Posted on April 16, 2019 by Sonoma Valley Sun

By Jonah Raskin

Ever since 1940, when Victor Lindlahr published You Are What You Eat, a runaway bestseller, doctors, nurses, and health practitioners have known that there’s a correlation between diet and health. Actually, the cognoscenti have known about the connections long before Lindlahr arrived on the scene and publicized his ideas – some of them wacky, some of them commonsensical – in books such as The Lindlahr Vitamin Cook Book, Eat and Reduce!, and Calorie Countdown. Lindlahr moved from meritorious ideas to quackery, as the 19th French author, Brilliant-Savarin, would have understood.

“Tell me what you eat and I shall tell you what you are,” Brilliant-Savarin wrote in 1825.

Just two years ago, Laura Shapiro borrowed Brilliant-Savarin’s concept for her book, What She Ate, a gastronomical history for foodies, fashionistas, and feminists in which she explores the lives and the eating habits of four women, including Dorothy Wordsworth, Eleanor Roosevelt, and Eva Braun, Hitler’s mistress. Now there are dozens of books and articles that argue “You are what you eat,” many with the same title that Lindlahr used in 1940.

Sonoma Valley’s Missy and Austin Lely have gone one better. No, they haven’t published a book about diet, food, and wellness. Instead, they have authored a farm, Bee-Well, in Sonoma Valley, that has hives for bees who make honey which the Lelys sell, along with all kinds of vegetables, which they believe can help people live healthy lives.

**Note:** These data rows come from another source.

-- ==== Sys2Proof/Machine/Operands.lean ====
section
/-! DEFINITION. Operand forms: bit fields, little-endian byte strings and masks. -/

namespace Sys2Proof.Machine

open Sys2Proof

/-- The `len` bits of `w` from bit `lo` up, as a number. -/
def fld {n : Nat} (w : BitVec n) (lo len : Nat) : Nat := (w.toNat >>> lo) % 2 ^ len

/-- Bit `i` of `w`. -/
def bit {n : Nat} (w : BitVec n) (i : Nat) : Bool := w.toNat.testBit i

/-- The two's complement value of the `len` bits of `w` from bit `lo` up. -/
def sfld {n : Nat} (w : BitVec n) (lo len : Nat) : Int :=
  let v := fld w lo len
  if v < 2 ^ (len - 1) then (v : Int) else (v : Int) - 2 ^ len

/-- Little-endian number of a byte string. -/
def leNat : List Byte → Nat
  | [] => 0
  | b :: bs => b.toNat + 256 * leNat bs

/-- The `k` low bytes of `v`, low byte first. -/
def leBytes : Nat → Nat → List Byte
  | 0, _ => []
  | k + 1, v => BitVec.ofNat 8 v :: leBytes k (v / 256)

/-- The `len` bytes of `b` from offset `off`. -/
def slice (b : List Byte) (off len : Nat) : List Byte := (b.drop off).take len

/-- The little-endian number of `len` bytes at offset `off`. -/
def leAt (b : List Byte) (off len : Nat) : Nat := leNat (slice b off len)

/-- `n` zero bytes. -/
def zeros (n : Nat) : List Byte := List.replicate n 0

/-- A byte string cut or filled with zeros to `n` bytes. -/
def fit (n : Nat) (b : List Byte) : List Byte := b.take n ++ zeros (n - b.length)

/-- The mask with bit `i` set for each `i < n` that `p` selects. -/
def maskOf (n : Nat) (p : Nat → Bool) : Nat :=
  (List.range n).foldl (fun m i => if p i then m + 2 ^ i else m) 0

/-- The set bits of a mask below `n`, ascending. -/
def bitsOf (n m : Nat) : List Nat := (List.range n).filter fun i => m.testBit i

/-- 1 for true. -/
def b2n (b : Bool) : Nat := if b then 1 else 0

/-- A count of 32 bits that wraps (R397 and the counters of the register chapters). -/
def inc32 (w : W32) (k : Nat) : W32 := w + BitVec.ofNat 32 k

/-- The value of `w` as a two's complement number. -/
def sint {n : Nat} (w : BitVec n) : Int := w.toInt

end Sys2Proof.Machine
end

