-- ==== Sys2Proof/Machine/Contexts.lean ====
section
/-! DEFINITION. Cluster contexts and cores: reading and replacing them, and stopping their work (R233, R258). -/

namespace Sys2Proof.Machine

open Sys2Proof

def clu (s : State) (d c : Nat) : Clu := tget {} s.cmp.clu (cluKey d c)
def core (s : State) (d c k : Nat) : Core := tget {} s.cmp.core (coreKey d c k)
def setCore (s : State) (d c k : Nat) (x : Core) : State :=
  s.setCmp { s.cmp with core := tset {} s.cmp.core (coreKey d c k) x }

def ccc (s : State) (d c slot : Nat) : Ccc := tget {} s.cmp.ccc (ctxKey d c slot)
def setCcc (s : State) (d c slot : Nat) (x : Ccc) : State :=
  s.setCmp { s.cmp with ccc := tset {} s.cmp.ccc (ctxKey d c slot) x }
def ve (s : State) (d c slot : Nat) : Ve := tget {} s.cmp.ve (ctxKey d c slot)
def setVe (s : State) (d c slot : Nat) (x : Ve) : State :=
  s.setCmp { s.cmp with ve := tset {} s.cmp.ve (ctxKey d c slot) x }
def dma (s : State) (d c slot : Nat) : Dma := tget {} s.cmp.dma (ctxKey d c slot)
def setDma (s : State) (d c slot : Nat) (x : Dma) : State :=
  s.setCmp { s.cmp with dma := tset {} s.cmp.dma (ctxKey d c slot) x }

/-- A word of a store half is cleared: it has not been loaded since the block was last Off (R208). -/
def storeGone (s : State) (k pc : Nat) : Bool :=
  match tget none s.prg.gone k with
  | none => false
  | some l => !l.any fun r => r.1 ≤ pc && pc < r.1 + r.2

/-- A core's work state after a task: banks, role and counters stay (R150, R154). -/
def coreIdle (x : Core) : Core :=
  { x with task := none, pc := 0, lc := [], loops := [], queue := [], fifo := [], acc := [], latch := none, undrained := false
           ownBanks := [], ending := false, slow := false
           bank0 := if x.bank0.loading then {} else x.bank0, bank1 := if x.bank1.loading then {} else x.bank1 }

/-- Discard the pending core tasks of a context (R233). -/
def dropPending (d c slot : Nat) (s : State) : State :=
  (List.range 25).foldl (fun t k =>
    let x := core t d c k
    if x.slot = slot ∧ x.pendTask.isSome then setCore t d c k { x with pendTask := none } else t) s

/-- The context stops (R233): pending core tasks and queued transfers are discarded and the VE program stops. -/
def cccStop (d c slot : Nat) (s : State) : State :=
  let s1 := dropPending d c slot s
  let v := ve s1 d c slot
  let s2 := setVe s1 d c slot { v with run := false, ending := false, pc := 0 }
  let q := dma s2 d c slot
  let s3 := setDma s2 d c slot { q with q0 := q.q0.filter (·.running), q1 := q.q1.filter (·.running) }
  setCcc s3 d c slot { ccc s3 d c slot with faulted := true, stall := none }

/-- The contexts of a slot, their core tasks and their VE programs stop (R258); a DMA transfer in progress runs to its
end (R233). Their checks are over. -/
def stopSlot (slot : Nat) (s : State) : State :=
  let m := s.cmp
  let s1 := s.setCmp { m with
    ccc := tmap {} (fun k (x : Ccc) =>
      if k % 2 = slot ∧ x.task.isSome then { x with faulted := true, stall := none } else x) m.ccc
    ve := tmap {} (fun k (v : Ve) => if k % 2 = slot ∧ v.run then { v with run := false, ending := false, pc := 0 } else v) m.ve
    dma := tmap {} (fun k (q : Dma) =>
      if k % 2 = slot then { q with q0 := q.q0.filter (·.running), q1 := q.q1.filter (·.running) } else q) m.dma
    core := tmap {} (fun _ (x : Core) =>
      if x.slot = slot ∧ (x.task.isSome ∨ x.pendTask.isSome ∨ x.checking) then
        { coreIdle x with pendTask := none, checking := false } else x) m.core }
  s1.setRel { s1.rel with checks := s1.rel.checks.filter fun c => c.slot != slot }

end Sys2Proof.Machine
end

This season, for the first time, the Lelys will have a CSA. Members who sign up for $25 a week receive a box of veggies every seven days. The boxes will be available at the Friday morning market and at the Bee-Well Farm Stand near the corner of Trinity Road and Highway 12. There are always freebies at the farm. Missy and Austin are notorious for their generosity. Last fall they gave away hundreds of pumpkins.

The Lelys are part of an agricultural movement that looks at wellness holistically and that has been inspired by Wendell Berry, who noted famously, “Eating is an agricultural act,” and by Michael Pollan, who urges, “Eat food. Not too much. Mostly plants.” (In the world according to Pollan, packaged potato chips aren’t real food, and neither are Slurpees from 7-Eleven.)

The Lelys have local friends and allies: David Cooper at Oak Hill Farm and Hayley Cutri at Flatbed Farm, both on Highway 12, who share many of the same ideals and values and translate them into farming practices.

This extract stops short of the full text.